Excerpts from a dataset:
/-- The powering-down phase asks POWER_DOWN of every serving port (R86). -/
theorem beginPoweringDown_asks (s : State) : (∃ n p c, s.beginPoweringDown =
    { s with modes := { s.modes with phase := .poweringDown }, nextId := n, ports := p, counters := c }) ∧
    ∀ u, ((s.port u).state.serves = false → s.beginPoweringDown.port u = s.port u) ∧
      ((s.port u).state.serves = true → (s.port u).queue = [] → (s.port u).scanPlace = none → (s.port u).storePlace = none →
        ∃ n, s.beginPoweringDown.port u =
            { s.port u with sleepRecord := some (s.port u).state, attachPlace := some (mkOp .powerDown 0 0 .port n []) }) := by
  have h0 := askPowerDown_asks { s with modes := { s.modes with phase := .poweringDown } } 0
  have h1 := askPowerDown_asks (State.askPowerDown { s with modes := { s.modes with phase := .poweringDown } } 0) 1
  have h2 := askPowerDown_asks (State.askPowerDown (State.askPowerDown { s with modes := { s.modes with phase := .poweringDown } } 0) 1) 2
  have h3 := askPowerDown_asks (State.askPowerDown (State.askPowerDown (State.askPowerDown
      { s with modes := { s.modes with phase := .poweringDown } } 0) 1) 2) 3
  have he : s.beginPoweringDown = State.askPowerDown (State.askPowerDown (State.askPowerDown (State.askPowerDown
      { s with modes := { s.modes with phase := .poweringDown } } 0) 1) 2) 3 := rfl
  rw [he]
  generalize State.askPowerDown { s with modes := { s.modes with phase := .poweringDown } } 0 = a at *
  generalize State.askPowerDown a 1 = b at *
  generalize State.askPowerDown b 2 = c at *
  generalize State.askPowerDown c 3 = d at *
  have hs : ∀ u, State.port { s with modes := { s.modes with phase := .poweringDown } } u = s.port u := fun _ => rfl
  constructor
  · obtain ⟨_, _, _, ea⟩ := h0.eq
    obtain ⟨_, _, _, eb⟩ := h1.eq
    obtain ⟨_, _, _, ec⟩ := h2.eq
    obtain ⟨_, _, _, ed⟩ := h3.eq
    exact ⟨_, _, _, by rw [ed, ec, eb, ea]⟩
  · intro u
    match u with
    | 0 =>
      rw [h3.other 0 (by decide), h2.other 0 (by decide), h1.other 0 (by decide)]
      exact ⟨h0.not, h0.asks⟩
    | 1 =>
      rw [h3.other 1 (by decide), h2.other 1 (by decide)]
      have := h0.other 1 (by decide)
      rw [hs] at this; rw [← this]
      exact ⟨h1.not, h1.asks⟩
    | 2 =>
      rw [h3.other 2 (by decide)]
      have := (h1.other 2 (by decide)).trans (h0.other 2 (by decide))
      rw [hs] at this; rw [← this]
      exact ⟨h2.not, h2.asks⟩
    | 3 =>
      have := ((h2.other 3 (by decide)).trans (h1.other 3 (by decide))).trans (h0.other 3 (by decide))
      rw [hs] at this; rw [← this]
      exact ⟨h3.not, h3.asks⟩

/-- A new watch list marks the store DIRTY where it differs. -/
theorem setWatch_eq (s : State) (l) :
    s.setWatch l = { s with health := { s.health with watch := l }, store := if l = s.health.watch then s.store else s.store.dirtied } :=
    by
  unfold State.setWatch
  split
  · next h => subst h; rfl
  · next h => rw [markDirty_eq]

/-- The event of a suspect pin target is all that it changes. -/
theorem suspectDue_eq (s : State) (l) : ∃ e, s.suspectDue l = { s with mgmt := { s.mgmt with events := e } } := by
  unfold State.suspectDue; split
  · exact ⟨_, rfl⟩
  · exact ⟨_, rfl⟩

/-- A save that starts leaves the ports of the other units. -/
theorem startSave_ports {s : State} (h : (s.port 0).state = .ready) (cmd) (u : Fin 4) (hu : u ≠ 0) : (s.startSave cmd).port u =
    s.port u := by
  unfold State.startSave State.offerSave
  dsimp only
  split
  · rfl
  · split
    · rfl
    · unfold State.offerStore
      dsimp only
      rw [if_neg (by
        show ¬ ((s.port 0).state.unavailable = true); rw [h]; simp [PortState.unavailable])]
      show (State.pump _ 0).port u = _
      unfold State.pump
      rw [pumpUpTo_port_ne hu, onPort_port_ne _ _ hu]
      rfl

/-- Outside SERVICE the idle timer is stopped (R177). -/
theorem refreshIdle_rests {s : State} (h : s.modes.mode ≠ .service) :
    s.refreshIdle = { s with modes := { s.modes with idle := .stopped } } := by
  unfold State.refreshIdle
  rw [if_neg]
  · rfl
  · unfold State.idleHolds; simp [h]

theorem refreshIdle_idle (s : State) : ∃ i, s.refreshIdle = { s with modes := { s.modes with idle := i } } := refreshIdle_eq s

/-- On an empty list nothing runs. -/
theorem runAllCleared_nil {s : State} (h : s.engine.items = []) (n : Nat) : State.runAllCleared n s = s := by
  cases n with
  | zero => rfl
  | succ n => unfold State.runAllCleared; rw [h]; rfl

/-- A port that does not sleep is not woken. -/
theorem wakePort_not {s : State} {u : Fin 4} (h : (s.port u).state ≠ .sleeping) : s.wakePort u = s := by
  unfold State.wakePort; rw [if_neg h]

/-- Where no port sleeps, none is woken. -/
theorem wakeAll_not {s : State} (h : ∀ u, (s.port u).state ≠ .sleeping) : units.foldl State.wakePort s = s := by
  unfold units
  simp only [List.foldl_cons, List.foldl_nil]
  rw [wakePort_not (h 0), wakePort_not (h 1), wakePort_not (h 2), wakePort_not (h 3)]

/-- Evaluating the health of a unit changes the events alone (R39). -/
theorem evaluateHealth_ev (s : State) (b u) : ∃ e, s.evaluateHealth b u = { s with mgmt := { s.mgmt with events := e } } := by
  unfold State.evaluateHealth
  split
  · exact ⟨_, rfl⟩
  · split <;> exact ⟨_, rfl⟩

/-- A claim rests on the map alone, and changes the map, the events and the store (R33). -/
theorem claim_like {s x : State} (hm : x.map = s.map) (u h) : (x.claim u h).1 = (s.claim u h).1 ∧
    ∃ e st, (x.claim u h).2 = { x with map := (s.claim u h).2.map, mgmt := { x.mgmt with events := e }, store := st } := by
  unfold State.claim
  rw [hm]
  split
  · exact ⟨rfl, x.mgmt.events, x.store, by rw [← hm]⟩
  · split
    · exact ⟨rfl, x.mgmt.events, x.store, by rw [← hm]⟩
    · next spare p hp =>
      dsimp only
      split
      · exact ⟨rfl, _, x.store, by show State.raise x _ = { x with map := s.map, mgmt := _, store := _ }; rw [← hm]; rfl⟩
      · refine ⟨rfl, ?_⟩
        obtain ⟨e1, h1⟩ := evaluateHealth_ev (x.onPool u fun _ =>
            { p with issued := p.issued ++ [{ spare := spare, source := h, place := (s.map.learnedOf u h).isNone }], consumed := satAdd 65535 1 p.consumed }) (x.unitHealth u) u
        obtain ⟨e2, h2⟩ := evaluateHealth_ev (s.onPool u fun _ =>
            { p with issued := p.issued ++ [{ spare := spare, source := h, place := (s.map.learnedOf u h).isNone }], consumed := satAdd 65535 1 p.consumed }) (s.unitHealth u) u
        refine ⟨e1, x.store.dirtied, ?_⟩
        dsimp only
        rw [h1, h2]
        unfold State.onPool
        simp only [markDirty_eq]
        rw [hm]

/-- A claim changes the map, the events and the store alone (R33). -/
theorem claim_eq (s : State) (u h) : ∃ m e st, (s.claim u h).2 = { s with map := m, mgmt := { s.mgmt with events := e }, store := st } :=
    by
  obtain ⟨-, e, st, h⟩ := claim_like (x := s) rfl u h
  exact ⟨_, _, _, h⟩

/-- An operation offered to a port with four outstanding and a free place is queued last (R80). -/
theorem full_offer {s : State} {u : Fin 4} {k f c o d} (h1 : (s.port u).state.unavailable = false) (h2 : (s.port u).queue.length < 64)
    (h3 : (s.port u).slots.toList.all (fun o => o.isSome) = true) :
    s.offer u k f c o d = (.taken, { s with
      nextId := s.nextId + 1
      ports := s.ports.set u { s.port u with queue := (s.port u).queue ++ [mkOp k f c o s.nextId d] } }) := by
  unfold State.offer
  dsimp only
  rw [if_neg (by rw [h1]; simp), if_neg (by unfold Config.queuePlaces; omega)]
  rw [pump_full]
  · rfl
  · rw [onPort_port]; exact freeSlot_none h3

/-- Nothing is found where nothing passes. -/
theorem findSome_none {α β : Type} {f : α → Option β} {l : List α} (h : ∀ x ∈ l, f x = none) : l.findSome? f = none := by
  rw [List.findSome?_eq_none_iff]; exact h

/-- A serving port is available. -/
theorem serves_available {p : PortState} (h : p.serves = true) : p.unavailable = false := by
  cases p <;> simp_all [PortState.serves, PortState.unavailable]

/-- A sleeping port that rests and is not desired OFFLINE begins its wake attach; any other port stays (R87). -/
structure Wakes (s x : State) (u : Fin 4) : Prop where
  eq : ∃ n p c, x = { s with nextId := n, ports := p, counters := c } ∧ c.streams = s.counters.streams
  other : ∀ v, v ≠ u → x.port v = s.port v
  not : (s.port u).state ≠ .sleeping → x.port u = s.port u
  wakes : (s.port u).state = .sleeping → ∃ n, x.port u = s.attachBegun (s.port u) true n

/-- A port's part in a wake (R87). -/
theorem wakePort_wakes {s : State} {u : Fin 4} (hc : ∀ c, s.scan.context = some c → c.kind = .patrol) (hs : s.store.save = none)
    (h : (s.port u).state = .sleeping → (s.port u).desired ≠ .offline ∧ (s.port u).Rests) : Wakes s (s.wakePort u) u := by
  unfold State.wakePort
  split
  · next he =>
    obtain ⟨hd, hr⟩ := h he
    rw [if_neg hd]
    obtain ⟨c, e, -, streams, -⟩ := beginAttach_sends (k := true) hr.slots hr.store hc (fun _ => hs)
    rw [e]
    refine ⟨⟨_, _, _, rfl, streams⟩, fun v hv => ?_, fun hn => absurd he hn, fun _ => ⟨s.nextId, ?_⟩⟩
    · show Four.get (Four.set _ _ _) _ = _; rw [Four.get_set, if_neg hv]; rfl
    · exact four_get_set_self _ _ _
  · next he => exact ⟨⟨_, _, _, rfl, rfl⟩, fun _ _ => rfl, fun _ => rfl, fun h => absurd h he⟩

/-- A wake of all ports (R87). -/
theorem wakeAll_wakes {s : State} (hc : ∀ c, s.scan.context = some c → c.kind = .patrol) (hs : s.store.save = none)
    (h : ∀ u, (s.port u).state = .sleeping → (s.port u).desired ≠ .offline ∧ (s.port u).Rests) :
    (∃ n p c, units.foldl State.wakePort s = { s with nextId := n, ports := p, counters := c } ∧ c.streams = s.counters.streams) ∧
    ∀ u, ((s.port u).state ≠ .sleeping → (units.foldl State.wakePort s).port u = s.port u) ∧
      ((s.port u).state = .sleeping → ∃ n, (units.foldl State.wakePort s).port u = s.attachBegun (s.port u) true n) := by
  have fold : ∀ (l : List (Fin 4)), l.Nodup → ∀ x : State, (∃ n p c, x = { s with nextId := n, ports := p, counters := c } ∧ c.streams = s.counters.streams) →
      (∀ u ∈ l, x.port u = s.port u) →
      (∃ n p c, l.foldl State.wakePort x = { s with nextId := n, ports := p, counters := c } ∧ c.streams = s.counters.streams) ∧
      (∀ u, u ∉ l → (l.foldl State.wakePort x).port u = x.port u) ∧
      ∀ u ∈ l, ((s.port u).state ≠ .sleeping → (l.foldl State.wakePort x).port u = s.port u) ∧
        ((s.port u).state = .sleeping → ∃ n, (l.foldl State.wakePort x).port u = s.attachBegun (s.port u) true n) := by
    intro l
    induction l with
    | nil => exact fun _ x hx _ => ⟨hx, fun _ _ => rfl, nofun⟩
    | cons u l ih =>
      intro hnd x hx hp
      obtain ⟨n, p, c, ex, hst⟩ := hx
      have hu : x.port u = s.port u := hp u List.mem_cons_self
      have w : Wakes x (x.wakePort u) u := wakePort_wakes (by rw [ex]; exact hc) (by rw [ex]; exact hs) (by rw [hu]; exact h u)
      rw [List.nodup_cons] at hnd
      obtain ⟨n', p', c', ew, hst'⟩ := w.eq
      obtain ⟨a, b, d⟩ := ih hnd.2 (x.wakePort u) ⟨n', p', c', by rw [ew, ex], by rw [hst', ex]; exact hst⟩
        (fun v hv => (w.other v (fun e => hnd.1 (e ▸ hv))).trans (hp v (List.mem_cons_of_mem _ hv)))
      refine ⟨a, fun v hv => ?_, fun v hv => ?_⟩
      · rw [List.mem_cons, not_or] at hv
        exact (b v hv.2).trans (w.other v hv.1)
      · rcases List.mem_cons.mp hv with rfl | hv
        · have e := b v hnd.1
          rw [List.foldl_cons, e]
          refine ⟨fun hh => (w.not (by rw [hu]; exact hh)).trans hu, fun hh => ?_⟩
          obtain ⟨n, en⟩ := w.wakes (by rw [hu]; exact hh)
          refine ⟨n, en.trans ?_⟩
          rw [hu, ex]; rfl
        · exact d v hv
  obtain ⟨a, -, d⟩ := fold units (by decide) s ⟨_, _, _, rfl, rfl⟩ (fun _ _ => rfl)
  exact ⟨a, fun u => d u (by fin_cases u <;> decide)⟩

/-- Standby entry with no scan under way changes the modes, the ports, the counters, the store and a serial number alone (R170). -/
theorem enterStandby_enters {s : State} (hc : s.scan.context = none) : s.EntersStandby s.enterStandby ∧ ∃ ph p c st n,
    s.enterStandby = { s with
      modes := { s.modes with mode := .enteringStandby, phase := ph, drain := .none }, ports := p, counters := c, store := st, nextId := n } := by
  unfold State.enterStandby
  dsimp only
  rw [standsBy_none (by exact hc)]
  by_cases hb : s.store.state = .dirty ∧ s.mgmt.params.autosave = true ∧ (s.port 0).state = .ready
  · rw [if_pos (by exact hb)]
    have h0 : (State.port (s.onModes fun m => { m with mode := .enteringStandby, phase := .saving, drain := .none }) 0).state = .ready := hb.2.2
    have hpo := startSave_ports h0 none
    obtain ⟨p, c, st, n, e, e1, -, -, -, -, -, -, -, r, e2, e3, e4, -⟩ := startSave_eq h0 none
    rw [e] at hpo ⊢
    refine ⟨⟨rfl, rfl, rfl, rfl, rfl, rfl, rfl, fun _ _ _ => ⟨rfl, e1, ⟨r, e2, e3, e4⟩, hpo⟩, fun hh => ?_⟩, _, _, _, _, _, rfl⟩
    rcases hh with hh | hh | hh
    · exact absurd hb.1 hh
    · rw [hb.2.1] at hh; cases hh
    · exact absurd hb.2.2 hh
  · rw [if_neg (by exact hb)]
    obtain ⟨⟨n, p, c, e⟩, hu⟩ := beginPoweringDown_asks (s.onModes fun m => { m with mode := .enteringStandby, phase := .saving, drain := .none })
    rw [e] at hu ⊢
    exact ⟨⟨rfl, rfl, rfl, rfl, rfl, rfl, rfl, fun a b c => absurd ⟨a, b, c⟩ hb, fun _ => ⟨rfl, rfl, hu⟩⟩, _, _, _, _, _, rfl⟩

» **Exercise details**: For the string "changes", show each line of the entries above where it occurs.

» **Task solution**:
/-- The event of a suspect pin target is all that it changes. -/
/-- Evaluating the health of a unit changes the events alone (R39). -/
/-- A claim rests on the map alone, and changes the map, the events and the store (R33). -/
/-- A claim changes the map, the events and the store alone (R33). -/
/-- Standby entry with no scan under way changes the modes, the ports, the counters, the store and a serial number alone (R170). -/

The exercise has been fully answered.